It says the new mechanism is necessary, accusing Hamas of siphoning off large amounts of aid. The UN denies that significant diversion takes place, reports the AP.
The GHF works with armed contractors, which is says is needed to distribute food safely. Aid groups have accused the foundation of militarising aid.
Palestinians in the Gaza Strip blocked and offloaded dozens of food trucks, the UN World Food Programme (WFP) said on Saturday, as desperation mounts after Israel’s monthslong blockade and airstrikes while talks of a ceasefire inch forward.
According to the Associated Press (AP), the WFP said that 77 trucks carrying aid, mostly flour, were stopped by hungry people who took the food before the trucks were able to reach their destination.

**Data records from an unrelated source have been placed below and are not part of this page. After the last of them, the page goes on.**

theorem exact_val_eq_zero_iff {x : Exact} (hd : 0 < x.den) : x.val = 0 ↔ x.num = 0 := by
  rw [← abs_eq_zero, abs_exact_val]
  simp [hd.ne']

theorem exact_val_neg_iff {x : Exact} (hd : 0 < x.den) (h0 : x.num ≠ 0) : x.val < 0 ↔ x.neg = true := by
  have hpos : (0 : ℚ) < (x.num : ℚ) / x.den * 2 ^ (-149 : ℤ) := by positivity
  rw [Exact.val, mul_assoc]
  cases x.neg
  · simpa using hpos.le
  · simpa using hpos

/-! The nearest integer and the nearest pattern -/

/-- `nearestEven` is at most one half away, and even where exactly one half away. -/
theorem abs_nearestEven_sub_le (num : Nat) {den : Nat} (hd : 0 < den) :
    |(nearestEven num den : ℚ) - num / den| ≤ 1 / 2 ∧
    (|(nearestEven num den : ℚ) - num / den| = 1 / 2 → nearestEven num den % 2 = 0) := by
  obtain ⟨hle, hge, htie⟩ := nearestEven_spec num den hd
  have hd' : (0 : ℚ) < den := by exact_mod_cast hd
  have hdist : (nearestEven num den : ℚ) - num / den = (nearestEven num den * den - num) / den := by field_simp
  have hle' : 2 * ((nearestEven num den : ℚ) * den) ≤ 2 * num + den := by exact_mod_cast hle
  have hge' : (2 * num : ℚ) ≤ 2 * (nearestEven num den * den) + den := by exact_mod_cast hge
  rw [hdist, abs_div, abs_of_pos hd', div_le_iff₀ hd', div_eq_iff hd'.ne']
  refine ⟨abs_le.2 ⟨by linarith, by linarith⟩, fun h => htie ?_⟩
  rcases eq_or_eq_neg_of_abs_eq h with h | h
  · exact .inr (by exact_mod_cast (by linarith : (2 * num + den : ℚ) = 2 * (nearestEven num den * den)))
  · exact .inl (by exact_mod_cast (by linarith : (2 * num : ℚ) = 2 * (nearestEven num den * den) + den))

/-- No integer is nearer, and where another one is as near the even one is chosen. -/
theorem nearestEven_nearest (num : Nat) {den : Nat} (hd : 0 < den) (j : ℤ) :
    |(nearestEven num den : ℚ) - num / den| ≤ |(j : ℚ) - num / den| ∧
    (|(j : ℚ) - num / den| = |(nearestEven num den : ℚ) - num / den| →
      j = nearestEven num den ∨ nearestEven num den % 2 = 0) := by
  obtain ⟨hhalf, htie⟩ := abs_nearestEven_sub_le num hd
  by_cases hj : j = nearestEven num den
  · subst hj
    exact ⟨le_of_eq (by norm_cast), fun _ => .inl rfl⟩
  · have hone : (1 : ℚ) ≤ |(j : ℚ) - nearestEven num den| := by
      exact_mod_cast Int.one_le_abs (sub_ne_zero.2 hj)
    have htri := abs_sub_le (j : ℚ) (num / den) (nearestEven num den)
    rw [abs_sub_comm ((num : ℚ) / den)] at htri
    exact ⟨by linarith, fun h => .inr (htie (by linarith))⟩

/-- A pattern is a multiple of the spacing `2 ^ t`, or it lies below the binades of that spacing. -/
theorem units_multiple_or_below (b : F32) (t : Nat) : 2 ^ t ∣ units b ∨ 0 < t ∧ units b < 2 ^ 23 * 2 ^ t := by
  obtain ⟨hdvd, hlt⟩ := units_multiple b
  rcases Nat.lt_or_ge (expo b - 1) t with ht | ht
  · refine .inr ⟨by omega, hlt.trans_le ?_⟩
    calc 2 ^ 24 * 2 ^ (expo b - 1)
      _ = 2 ^ 23 * 2 ^ (expo b - 1 + 1) := by ring
      _ ≤ 2 ^ 23 * 2 ^ t := Nat.mul_le_mul_left _ (Nat.pow_le_pow_right (by norm_num) ht)
  · exact .inl ((pow_dvd_pow 2 ht).trans hdvd)

/-- Distances of multiples of `2 ^ t`, measured in units and in that spacing. -/
theorem abs_mul_two_pow_sub (num t : Nat) {den : Nat} (hd : 0 < den) (j : ℤ) :
    |((j * 2 ^ t : ℤ) : ℚ) - num / den| = |(j : ℚ) - num / (den * 2 ^ t : ℕ)| * 2 ^ t := by
  have hpow : (0 : ℚ) < 2 ^ t := by positivity
  calc |((j * 2 ^ t : ℤ) : ℚ) - num / den|
    _ = |((j : ℚ) - num / (den * 2 ^ t : ℕ)) * 2 ^ t| := by
      congr 1
      push_cast
      field_simp
    _ = |(j : ℚ) - num / (den * 2 ^ t : ℕ)| * 2 ^ t := by rw [abs_mul, abs_of_pos hpow]

/-- Among the multiples of `2 ^ t` none is nearer than the one chosen. -/
theorem nearest_multiple (num t : Nat) {den : Nat} (hd : 0 < den) (j : ℤ) :
    |((nearestEven num (den * 2 ^ t) * 2 ^ t : ℤ) : ℚ) - num / den| ≤ |((j * 2 ^ t : ℤ) : ℚ) - num / den| ∧
    (|((j * 2 ^ t : ℤ) : ℚ) - num / den| = |((nearestEven num (den * 2 ^ t) * 2 ^ t : ℤ) : ℚ) - num / den| →
      j = nearestEven num (den * 2 ^ t) ∨ nearestEven num (den * 2 ^ t) % 2 = 0) := by
  have hpow : (0 : ℚ) < 2 ^ t := by positivity
  rw [abs_mul_two_pow_sub num t hd, abs_mul_two_pow_sub num t hd, mul_le_mul_iff_left₀ hpow, mul_left_inj' hpow.ne']
  exact nearestEven_nearest num (by positivity) j

/-- What lies below the binades of the spacing `2 ^ t` is farther away than the multiple chosen: their lower edge
`2 ^ 23 * 2 ^ t` is between. -/
theorem nearest_multiple_lt_of_below {num den t : Nat} {z : ℤ} (hd : 0 < den) (hlo : 2 ^ 23 * (den * 2 ^ t) ≤ num)
    (hz : z < 2 ^ 23 * 2 ^ t) :
    |((nearestEven num (den * 2 ^ t) * 2 ^ t : ℤ) : ℚ) - num / den| < |(z : ℚ) - num / den| := by
  have hedge : ((2 ^ 23 * 2 ^ t : ℤ) : ℚ) ≤ num / den := by
    rw [le_div_iff₀ (by exact_mod_cast hd)]
    exact_mod_cast (show 2 ^ 23 * 2 ^ t * den ≤ num by linarith)
  have hbelow : (z : ℚ) < (2 ^ 23 * 2 ^ t : ℤ) := Int.cast_lt.2 hz
  calc |((nearestEven num (den * 2 ^ t) * 2 ^ t : ℤ) : ℚ) - num / den|
    _ ≤ |((2 ^ 23 * 2 ^ t : ℤ) : ℚ) - num / den| := (nearest_multiple num t hd (2 ^ 23)).1
    _ = num / den - (2 ^ 23 * 2 ^ t : ℤ) := by rw [abs_of_nonpos (sub_nonpos.2 hedge), neg_sub]
    _ < num / den - z := sub_lt_sub_left hbelow _
    _ = |(z : ℚ) - num / den| := by
      rw [abs_of_nonpos (sub_nonpos.2 (hbelow.le.trans hedge)), neg_sub]

/-- No pattern, of either sign, is nearer to `num / den` units than `roundedUnits` is; where one is as near, the
significand chosen is even (40_numerics.md R92). -/
theorem roundedUnits_nearest (num : Nat) {den : Nat} (hd : 0 < den) {b : F32} {z : ℤ} (hz : z.natAbs = units b) :
    |(roundedUnits num den : ℚ) - num / den| ≤ |(z : ℚ) - num / den| ∧
    (|(z : ℚ) - num / den| = |(roundedUnits num den : ℚ) - num / den| →
      z = roundedUnits num den ∨ nearestEven num (den * 2 ^ binade num den) % 2 = 0) := by
  have hround : ((roundedUnits num den : ℕ) : ℤ) =
      nearestEven num (den * 2 ^ binade num den) * 2 ^ binade num den := by
    rw [roundedUnits, Nat.cast_mul, Nat.cast_pow, Nat.cast_ofNat]
  rw [← Int.cast_natCast (roundedUnits num den), hround]
  rcases units_multiple_or_below b (binade num den) with hdvd | ⟨ht, hlt⟩
  · obtain ⟨j, rfl⟩ : ∃ j : ℤ, z = j * 2 ^ binade num den := by
      rw [← hz, ← Int.natCast_dvd] at hdvd
      exact_mod_cast exists_eq_mul_left_of_dvd hdvd
    obtain ⟨hle, htie⟩ := nearest_multiple num (binade num den) hd j
    exact ⟨hle, fun h => (htie h).imp_left fun hj => by rw [hj]⟩
  · have hzlt : z < 2 ^ 23 * 2 ^ binade num den := by
      have hcast : (z.natAbs : ℤ) < 2 ^ 23 * 2 ^ binade num den := by exact_mod_cast hz ▸ hlt
      exact Int.le_natAbs.trans_lt hcast
    have hfar := nearest_multiple_lt_of_below hd (le_of_binade_pos hd ht) hzlt
    exact ⟨hfar.le, fun h => absurd h hfar.ne'⟩

/-! Overflow and the last bit -/

/-- Halfway above an odd integer, the next one is chosen. -/
theorem lt_nearestEven_of_odd {num den k : Nat} (hd : 0 < den) (hodd : k % 2 = 1) (h : (2 * k + 1) * den ≤ 2 * num) :
    k < nearestEven num den := by
  obtain ⟨-, hge, htie⟩ := nearestEven_spec num den hd
  generalize nearestEven num den = m at *
  rcases Nat.lt_trichotomy m k with hlt | rfl | hlt
  · have : (m + 1) * den ≤ k * den := Nat.mul_le_mul_right _ hlt
    linarith
  · have := htie (.inl (by linarith))
    omega
  · exact hlt

/-- From `2^128 - 2^103` on, half a spacing above the largest finite value, rounding overflows (40_numerics.md R92). -/
theorem le_roundedUnits {num den : Nat} (hd : 0 < den) (h : (2 ^ 25 - 1) * (den * 2 ^ 253) ≤ 2 * num) :
    2 ^ 24 * 2 ^ 253 ≤ roundedUnits num den := by
  obtain ⟨-, hlo⟩ := significand_bounds num hd
  unfold roundedUnits
  rcases Nat.lt_trichotomy (binade num den) 253 with ht | ht | ht
  · exfalso
    have hlt := lt_of_binade num hd
    have hstep : 2 * (den * 2 ^ binade num den) ≤ den * 2 ^ 253 := by
      rw [mul_left_comm, ← pow_succ']
      exact Nat.mul_le_mul_left _ (Nat.pow_le_pow_right (by norm_num) ht)
    have hpos : 0 < den * 2 ^ 253 := by positivity
    generalize den * 2 ^ 253 = d at *
    generalize den * 2 ^ binade num den = d' at *
    omega
  · rw [ht]
    exact Nat.mul_le_mul_right _ (lt_nearestEven_of_odd (k := 2 ^ 24 - 1) (by positivity) (by norm_num) h)
  · have hm := hlo.resolve_left (by omega)
    calc 2 ^ 24 * 2 ^ 253
      _ = 2 ^ 23 * 2 ^ 254 := by norm_num
      _ ≤ _ := Nat.mul_le_mul hm (Nat.pow_le_pow_right (by norm_num) ht)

A nearly three-month Israeli blockade on Gaza has pushed the population to the brink of famine. While the pressure slightly eased in recent days as Israel allowed some aid to enter, organisations say there still is not nearly enough food getting in.
The WFP said the fear of starvation in Gaza is high despite the food aid that is entering now. “We need to flood communities with food for the next few days to calm anxieties and rebuild the trust with communities that more food is coming,” the agency said in a statement.

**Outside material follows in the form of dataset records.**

-- ==== Sys2Proof/Laws/Operands.lean ====
section
/-! SUPPORT. What the operand forms do: lanes of a built lane file, one lane written, one state byte XORed. -/

namespace Sys2Proof.Machine

/-- A lane in range is the vector's entry. -/
theorem lane_eq_getElem (a : Lanes) {i : Nat} (h : i < 25) : lane a i = a[i] := by
  have : i < a.toList.length := by simpa using h
  simp [lane, List.getD_eq_getElem?_getD, h]

/-- Two lane files with the same 25 lanes are equal. -/
theorem lanes_ext {a b : Lanes} (h : ∀ i, i < 25 → lane a i = lane b i) : a = b := by
  ext i hi
  rw [← lane_eq_getElem a hi, ← lane_eq_getElem b hi, h i hi]

theorem laneAt_eq_lane (a : Lanes) {x y : Nat} (hx : x < 5) (hy : y < 5) : laneAt a x y = lane a (x + 5 * y) := by
  simp [laneAt, Nat.mod_eq_of_lt hx, Nat.mod_eq_of_lt hy]

/-- Lane `(x,y)` of a built lane file is the value built for it (R22). -/
theorem lane_lanesOf (f : Nat → Nat → Lane) {x y : Nat} (hx : x < 5) (hy : y < 5) :
    lane (lanesOf f) (x + 5 * y) = f x y := by
  interval_cases x <;> interval_cases y <;> rfl

/-- The same by linear index. -/
theorem lane_lanesOf_index (f : Nat → Nat → Lane) {i : Nat} (hi : i < 25) :
    lane (lanesOf f) i = f (i % 5) (i / 5) := by
  rw [← lane_lanesOf f (Nat.mod_lt i (by omega)) (Nat.div_lt_of_lt_mul (by omega)), Nat.mod_add_div]

theorem lane_setLane (a : Lanes) (i j : Nat) (v : Lane) (hj : j < 25) :
    lane (setLane a i v) j = if i = j then v else lane a j := by
  rw [lane_eq_getElem _ hj, lane_eq_getElem _ hj, setLane, Vector.getElem_setIfInBounds]

/-- XORing one state byte changes that byte and no other (R41, R42). -/
theorem stateByte_xorStateByte (a : Lanes) (b : Byte) {i j : Nat} (hj : j < 200) :
    stateByte (xorStateByte a i b) j = if i = j then stateByte a j ^^^ b else stateByte a j := by
  have hdiv : j / 8 < 25 := by omega
  simp only [stateByte, xorStateByte]
  rw [lane_setLane _ _ _ _ hdiv]
  by_cases hsame : i / 8 = j / 8
  · rw [if_pos hsame, hsame]
    ext k hk
    by_cases hij : i = j
    · subst hij
      have : ¬ 8 * (i % 8) + k < 8 * (i % 8) := by omega
      have : 8 * (i % 8) + k < 64 := by omega
      simp [BitVec.getElem_setWidth, *]
    · rw [if_neg hij]
      have hm : i % 8 ≠ j % 8 := by omega
      have h64 : 8 * (j % 8) + k < 64 := by omega
      simp only [BitVec.getElem_setWidth, BitVec.getLsbD_ushiftRight, BitVec.getLsbD_xor, BitVec.getLsbD_shiftLeft,
        BitVec.getLsbD_setWidth, h64, decide_true, Bool.true_and]
      by_cases hlt : 8 * (j % 8) + k < 8 * (i % 8)
      · simp [hlt]
      · have hge : 8 ≤ 8 * (j % 8) + k - 8 * (i % 8) := by omega
        simp [BitVec.getLsbD_of_ge b _ hge]
  · rw [if_neg hsame, if_neg (by rintro rfl; exact hsame rfl)]

/-- A lane is the eight bytes the byte view gives it (R41). -/
theorem lane_ext_bytes {v w : Lane} (h : ∀ k, k < 8 → ((v >>> (8 * k)).setWidth 8 : Byte) = (w >>> (8 * k)).setWidth 8) :
    v = w := by
  ext i hi
  have h8 := congrArg (fun u : Byte => u.getLsbD (i % 8)) (h (i / 8) (by omega))
  have hlt : i % 8 < 8 := Nat.mod_lt i (by omega)
  have hsum : 8 * (i / 8) + i % 8 = i := Nat.div_add_mod i 8
  simp only [BitVec.getLsbD_setWidth, BitVec.getLsbD_ushiftRight, hlt, decide_true, Bool.true_and, hsum] at h8
  simpa [BitVec.getLsbD_eq_getElem hi] using h8

/-- Two lane files with the same 200 state bytes are equal (R41). -/
theorem lanes_ext_bytes {a b : Lanes} (h : ∀ i, i < 200 → stateByte a i = stateByte b i) : a = b := by
  refine lanes_ext fun i hi => lane_ext_bytes fun k hk => ?_
  have := h (8 * i + k) (by omega)
  simpa [stateByte, show (8 * i + k) / 8 = i by omega, show (8 * i + k) % 8 = k by omega] using this

theorem digestOf_getElem (a : Lanes) {i : Nat} (h : i < 32) : (digestOf a)[i] = stateByte a i := by
  simp [digestOf]

/-- Writing a result changes the first bytes of `OUT` and no other (R31). -/
theorem overwrite_getD (out : OutBuffer) (r : List Byte) {i : Nat} (h : i < 40) :
    (overwrite out r).toList.getD i 0 = r.getD i (out.toList.getD i 0) := by
  have hv : ∀ v : OutBuffer, v.toList.getD i 0 = v[i] := fun v => by
    simp [List.getD_eq_getElem?_getD, h]
  rw [hv, overwrite, Vector.getElem_ofFn]

end Sys2Proof.Machine
end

A witness in the southern city of Khan Younis told the AP that the UN convoy was stopped at a makeshift roadblock and offloaded by desperate civilians in their thousands. Most people carried bags of flour on their backs or heads. He said at one point a forklift was used to offload pallets from the stranded trucks. The witness spoke to the AP on condition of anonymity because of fear of reprisal.

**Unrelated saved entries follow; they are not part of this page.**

/-- Settles O1: a step performs the host's next action, and issuing a word that decodes is `exec` of its operation. -/
theorem stepRunsIssuedInstruction : Obligations.StepRunsIssuedInstruction := by
  intro s w i rest hhost hdecode
  calc step s = issueWord w (s.putHost rest) := step_of_host_cons hhost
    _ = exec i (s.putHost rest) := issueWord_of_decode_ok hdecode

/-- Settles O38: the three host-level operations share the check of ILEN with which `hostLevel` begins. -/
theorem inputAboveBoundIsRefused : Obligations.InputAboveBoundIsRefused := by
  intro i s bound hlevel hi hb hlt
  obtain ⟨body, hexec⟩ := exec_eq_hostLevel hlevel
  rw [hexec, hostLevel_tooLong hi hb hlt]

end Sys2Proof.Machine
end

section
/-! Reasoning rules for the operations on the state: what each shared operation answers where an item holds no value,
the shape of `exec` for each kind of operation, and what a hash leaves that depends on its message alone. -/

namespace Sys2Proof.Machine

variable {s t : State} {i : Instr}

/-! The shared operations where an item holds no value (R36). -/

theorem onLanes_noLanes {f : Lanes → Lanes} (h : s.lanesHeld = false) : onLanes f s = .fault .laneFileHoldsNoValue := by
  simp [onLanes, h]

theorem inPhase_noLanes {p : Phase} {g : State → State} (hp : s.phase = p) (h : s.lanesHeld = false) :
    inPhase p g s = .fault .laneFileHoldsNoValue := by
  simp [inPhase, hp, h]

theorem hostLevel_ilenUnwritten {body : State → Result} (h : s.ilenHeld = false) :
    hostLevel body s = .fault .argumentHoldsNoValue := by
  simp [hostLevel, h]

theorem withArgument_unwritten {start n : Nat} {k : List Byte → State → Result}
    (h : readBytes s.argument start n = none) : withArgument start n k s = .fault .argumentHoldsNoValue := by
  simp [withArgument, h]

theorem readBytes_eq_none {m : Memory} {start n k : Nat} (hk : k < n) (hnone : memRead m (start + k) = none) :
    readBytes m start n = none := by
  refine Option.eq_none_iff_forall_ne_some.2 fun bs hbs => ?_
  obtain ⟨hlen, hbytes⟩ := readBytes_eq_some.1 hbs
  have hge : bs.length ≤ k := List.getElem?_eq_none_iff.1 ((hbytes k hk).symm.trans hnone)
  omega

/-- The scan stops at the first byte nobody wrote, when every byte before it is an address character (R36, R141). -/
theorem scanText_eq_none {m : Memory} {start n k : Nat} (hk : k < n) (hnone : memRead m (start + k) = none)
    (hgood : ∀ j, j < k → ∃ c, memRead m (start + j) = some c ∧ isAddressChar c = true) : scanText m start n = none := by
  match hscan : scanText m start n with
  | none => rfl
  | some true =>
    obtain ⟨c, hc, -⟩ := scanText_eq_true.1 hscan k hk
    simp [hnone] at hc
  | some false =>
    obtain ⟨j, -, ⟨c, hc, hbad⟩, hbefore⟩ := scanText_eq_false.1 hscan
    obtain hlt | rfl | hgt := Nat.lt_trichotomy j k
    · obtain ⟨d, hd, hok⟩ := hgood j hlt
      obtain rfl := Option.some.inj (hc.symm.trans hd)
      exact absurd hok (Bool.eq_false_iff.1 hbad)
    · simp [hnone] at hc
    · obtain ⟨d, hd, -⟩ := hbefore k hgt
      simp [hnone] at hd

/-! The shape of `exec` for each kind of operation. -/

/-- A Permutation Engine operation with a legal operand is one function on the lane file (R80). -/
theorem exec_engine (he : i.engine = true) (hw : i.wellFormed = true) : ∃ f, ∀ s, exec i s = onLanes f s := by
  match i, he with
  | .theta, _ => exact ⟨theta, fun _ => rfl⟩
  | .rho, _ => exact ⟨rho, fun _ => rfl⟩
  | .pi, _ => exact ⟨piMove, fun _ => rfl⟩
  | .chi, _ => exact ⟨chi, fun _ => rfl⟩
  | .iota r, _ => exact ⟨iota r.toNat, fun _ => if_pos hw⟩
  | .round r, _ => exact ⟨keccakRound r.toNat, fun _ => if_pos hw⟩
  | .permute, _ => exact ⟨permute, fun _ => rfl⟩

/-- Only IOTA and ROUND can be ill formed, by their index, and are then refused (R64). -/
theorem exec_illFormed (hw : i.wellFormed = false) (s : State) :
    exec i s = .refused (.reservedWord .roundIndexReserved) := by
  match i, hw with
  | .iota r, hw => exact if_neg (Bool.eq_false_iff.1 hw)
  | .round r, hw => exact if_neg (Bool.eq_false_iff.1 hw)

theorem wellFormed_of_next (h : exec i s = .next t) : i.wellFormed = true := by
  refine Bool.eq_true_of_not_eq_false fun hw => ?_
  rw [exec_illFormed hw] at h
  cases h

The UN said earlier this month that Israeli authorities have forced them to use unsecured routes within areas controlled by the Israeli military in the eastern areas of Rafah and Khan Younis, where armed gangs are active and trucks were stopped.
The AP said that Israel’s military did not immediately respond to comment.
Israel is setting a dangerous precedent for international human rights law violations in Gaza that is making the whole world more dangerous, Norway’s international development minister has warned.
Norway has played a historical role in the region, including by facilitating the Oslo peace accords between Israel and the Palestinians that led to a celebrated breakthrough deal in 1993. Last year it recognised the Palestinian state, one of a minority of European countries to do so.
“For the last one and a half years we have seen very low respect for international law in the war in Gaza and in recent months it is worse than ever before,” Åsmund Aukrust said. “So for the Norwegian government it is very important to protest against this, to condemn this very clear violation.”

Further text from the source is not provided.